In a system where Secure and Non-secure memory are in different locations, there would be no problem. It is more likely that they would be in the same location. Ideally a memory system would block Secure accesses to Non-secure memory and Non-secure accesses to Secure memory.

In practice most only block Non-secure access to Secure memory. Again, this means you could end up with the same physical memory in the cache twice, Secure, and Non-secure. This is always a programming error. To avoid this the Secure world must always use Non-secure accesses to Non-secure memory.

secure_nonsecure.png

Multiple virtual address spaces

At any one time, only one virtual address space is being used (that for the current security state Exception level). However, conceptually, because there are three different TTBRs, there are three parallel virtual address spaces (EL0/1, EL2, and EL3).

virtual_address_spaces.png

You can also have a Secure and Non-secure EL1/0. However, there is only one physical set of TTBR0_EL1, TTBR1_EL1 and TCR_EL1. So when switching between worlds, the Secure monitor has to save and restore these registers.

Operation when the Memory Management Unit is disabled

When the MMU is enabled the translation tables control the memory type and attributes of memory. When the MMU is not enabled, such as immediately after reset, memory takes a default type.

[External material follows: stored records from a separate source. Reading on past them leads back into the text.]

-- ==== Sys2Proof/Machine/Types.lean ====
section
/-! DEFINITION. The records that State is made of on the issuing side of the machine: threads, groups, outstanding
operations, copies, workgroups (spec/11_execution_model.md, spec/12_control_instructions.md, spec/14_migration.md,
spec/17_traps.md R449 to R450 for the list of what a workgroup holds). -/

namespace Sys2Proof.Machine

/-- Thread states (R284). -/
inductive TState where
  | ready | mwaiting (m : Nat) | jwaiting (m : Nat) | signwait (k : Nat) | away | exited
deriving DecidableEq, Repr

/-- Where a guest thread comes from (R348): its context, logical origin core, group and lane; and the launch and number of its workgroup,
which tell it from another workgroup of the context that is placed on that core while it is saved. -/
structure Origin where
  ctx : Nat
  core : Nat
  group : Nat
  lane : Nat
  launch : Nat := 0
  wg : Nat := 0
deriving DecidableEq, Repr

/-- A trap (R419, R423, R424), before it is delivered. -/
structure Trap where
  cause : Nat
  reason : Nat := 0
  info : Nat := 0
  /-- Lowest failing lane. -/
  lane : Option Nat := none
  addr : Nat := 0
  xpc : Nat := 0
  /-- Resume PC where it is not the trapping instruction's. -/
  pc : Option DWord := none
  /-- Lanes not performed, by slot; none where the rule names the lanes of H. -/
  unperf : Option (BitVec 64) := none
  defer : Bool := false
  /-- Logical core at which a trap carried home was raised (R355). -/
  guest : Option Nat := none
  /-- Data addresses by slot, for traps that guest threads carry home (R355). -/
  addrs : List (Nat × Nat) := []
deriving DecidableEq, Repr

/-- A thread (R38, R282, R284, R286, R309, R361). `slot` is its lane in its own group, its guest slot in a guest group. -/
structure Thread where
  slot : Nat
  lane : Nat
  pc : DWord
  st : TState := .ready
  wait : Nat := 0
  x : List (Nat × Word) := []
  p : BitVec 24 := 0
  rstack : List DWord := []
  live : BitVec 48 := 0
  /-- Registers carried by the last hop (R346, R354). -/
  carried : List Nat := []
  hop : Nat := 0
  origin : Option Origin := none
  /-- Logical core where an AWAY thread is (R450 CUR). -/
  cur : Nat := 0
  /-- In the handler set (R421). -/
  inH : Bool := false
  /-- Set by TRET, cleared at the next issue it takes part in (R428, R435). -/
  exempt : Bool := false
  /-- The thread reached its PC by a transfer of control whose TGT check is made at issue: the transferring PC (R32, R35). -/
  target : Option DWord := none
  /-- It reached its PC by a RET or a TRET, whose target is not checked at issue: its PC (R396). -/
  returned : Option DWord := none
  /-- Latched high halves of %cycle and %time (R24). -/
  cycHigh : Option Word := none
  timeHigh : Option Word := none
  /-- It has made an acquire at .cl or wider: its loads of global data are performed at the home (R210, R301). -/
  acquired : Bool := false
  /-- A guest that is to go home once its operations are over (R355, R358, R359): with the trap it carries, or as its core is handed
  over. -/
  bound : Option (Option Trap) := none
deriving DecidableEq, Repr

The default type used for instruction fetches is Normal memory with a cacheability attribute controlled by SCTLR_ELx.I:

  • When I=0, fetches use the Non-cacheable and Outer Shareable attributes.
  • When I=1, the Cacheable, Inner Write-Through Read-Allocate No Write-Allocate, Outer Write-Through Read-Allocate No Write-Allocate Outer Shareable attribute is used.

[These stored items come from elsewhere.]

-- ==== Sys2Proof/Machine/State.lean ====
section
/-! DEFINITION. State as plain data: every piece of state the spec gives the package, the reasons a step can stop, and the
state after reset. INVENTORY.md lists each field with its rule and its reset value. -/

namespace Sys2Proof.Machine

/-- A core (R16): its workgroup, its guest group (R353), and what is held per core. -/
structure Core where
  wg : Option Workgroup := none
  guests : Group := {}
  /-- Carve-out in force (R182) and the context that last used the core (R398). -/
  carve : Nat := 0
  lastCtx : Option Nat := none
  quads : List Quadrant := []
  arr : ArrayCore := {}
  /-- Transaction-barrier directory: offset to barrier (R253). -/
  dir : List (Nat × Barrier) := []
  /-- Range-lock table: entry number to lock (R218, R266). -/
  locks : List (Nat × Lock) := []
  tlb : List TlbEntry := []
  l1 : List Line := []
  /-- Outstanding operations of workgroups that have retired from the core (R283). -/
  orphans : Group := {}
  /-- Copies of retired workgroups that have not ended, under numbers of their own (R269). -/
  past : List Copy := []
  /-- Tandem: held writes since the last commit point, in issue order; the commit point waited at; the one passed (R465 to
  R467). -/
  tbuf : List Held := []
  twait : Option Commit := none
  tgo : Option Commit := none
  /-- Sensor reading in quarter degrees (R26). -/
  temp : Int := 0
  /-- The core is held for a unit not yet placeable: context, launch (R338). -/
  held : Option (Nat × Nat) := none
  /-- Target of a relocation or restore in progress (R337). -/
  reserved : Bool := false
deriving DecidableEq, Repr

/-- A context descriptor (R375). -/
structure Desc where
  valid : Bool := false
  sys : Bool := false
  checked : Bool := false
  ticket : Bool := false
  part : Nat := 0
  asid : Nat := 0
  rstack : Nat := 0
  /-- Byte offset of the root table (bits 47:12). -/
  root : Nat := 0
  /-- In units of 64 KiB. -/
  dslimit : Nat := 0
  dsbase : Nat := 0
  /-- In slots of 8 MiB. -/
  frslots : Nat := 0
  frstack : Nat := 0
  frbase : Nat := 0
deriving DecidableEq, Repr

In systems that use virtualization it might be necessary to allow the Hypervisor to override the default memory types used by guests. When the stage 1 MMU is disabled, for Non-secure EL0 and EL1 accesses when the HCR_EL2.DC bit is set to enable the data cache, the default memory type is Normal, Non-shareable, Inner Write-Back, read and Write Allocate, Outer Write-Back read and Write Allocate. This might be useful in situations where caches have already been configured by a Hypervisor.

Configuring and enabling the MMU

Writes to the system registers controlling the MMU are context-changing events and there are no ordering requirements between them. The results of these events are not guaranteed to be seen until a context synchronization event.

MSR TTBR0_EL1, X0			// Set TTBR0
MSR TTBR1_EL1, X1			// Set TTBR1
MSR TCR_EL1, X2			  // Set TCR
ISB					 // The ISB forces these changes to be 
					    // seen before the MMU is enabled.
MRS X0, SCTLR_EL1			// Read System Control Register 
					    // configuration data 
ORR X0, X0, #1			   // Set [M] bit and enable the MMU.
MSR SCTLR_EL1, X0			// Write System Control Register 
					    // configuration data 
ISB					 // The ISB forces these changes to be 
					    // seen by the next instruction

This is separate from the requirement for flat mapping, which is to make sure that we know which instruction is executed directly after the write to SCTLR_EL1.M. If we see the result of the write it is the instruction at VA+4 using the new translation regime. If the result is not seen, it is still the instruction at VA+4 but where the VA = PA. The ISB does not help here as it cannot be guaranteed to be the next instruction that is executed unless memory is flat mapped.